WORK TO BE COMPLETED :: Every line below that has the string "Byte" adds one to the count. Give that count by itself.

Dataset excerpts
%%

/-- R113: `PROCESS_CHUNK` as its loop: nothing at the end of the chunk; before it one `Step`, the return at a terminal
classification with the peek of R115, and otherwise the rest of the loop. -/
def Obligations.ProcessChunkLoop : Prop :=
  ∀ (s : State) (ps : Nat) (chars : List Byte) (length cursor : Nat),
    StateInv s → ChunkCallLegal s ps chars length cursor →
    (cursor = length → exec (.processChunk ps chars length cursor) s = .next (s.ret (.chunk false cursor))) ∧
    ∀ (c : Byte) (q : ParserState), cursor < length → chars[cursor]? = some c →
      framerStep s.cfg (s.parser ps) c = some q →
      exec (.processChunk ps chars length cursor) s =
        if q.cls.terminal = true then
          if q.cls = .salReceived ∧ cursor + 1 < length ∧ chars[cursor + 1]? = some 0x0A#8 then
            .next ((s.setParser ps { q with cls := .monitoredSalReceived, prev := 0x0A#8 }).ret
              (.chunk true (cursor + 2)))
          else .next ((s.setParser ps q).ret (.chunk true (cursor + 1)))
        else exec (.processChunk ps chars length (cursor + 1)) (s.setParser ps q)

/-- R113, R114, R118: a legal call of `PROCESS_CHUNK` returns; it stays inside the chunk, returns true only at a terminal
classification reached by a character of this call, and false only at the end of the chunk. -/
def Obligations.ProcessChunkReturns : Prop :=
  ∀ (s : State) (ps : Nat) (chars : List Byte) (length cursor : Nat),
    StateInv s → ChunkCallLegal s ps chars length cursor →
    ∃ (done : Bool) (k : Nat) (q : ParserState),
      exec (.processChunk ps chars length cursor) s = .next ((s.setParser ps q).ret (.chunk done k)) ∧
      cursor ≤ k ∧ k ≤ length ∧ ParserInv s.cfg q ∧
      (done = true → cursor < k ∧ q.phase = .complete) ∧
      (done = false → k = length ∧ (k = cursor → q = s.parser ps) ∧ (cursor < k → q.cls = .pending))

/-- R117: a call that returns false can be split: the two calls together do what one call on both chunks does. -/
def Obligations.ChunkBoundariesDoNotMatter : Prop :=
  ∀ (s s1 s2 : State) (ps : Nat) (x y : List Byte) (d : Bool) (k : Nat),
    StateInv s → s.parserBusy ps = false → fitsChunk s.cfg (x.length + y.length) = true →
    exec (.processChunk ps x x.length 0) s = .next s1 → s1.result = .chunk false x.length →
    exec (.processChunk ps y y.length 0) s1 = .next s2 → s2.result = .chunk d k →
    exec (.processChunk ps (x ++ y) (x.length + y.length) 0) s = .next (s2.ret (.chunk d (x.length + k)))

%%

ANSWER TO THIS EXERCISE :: 4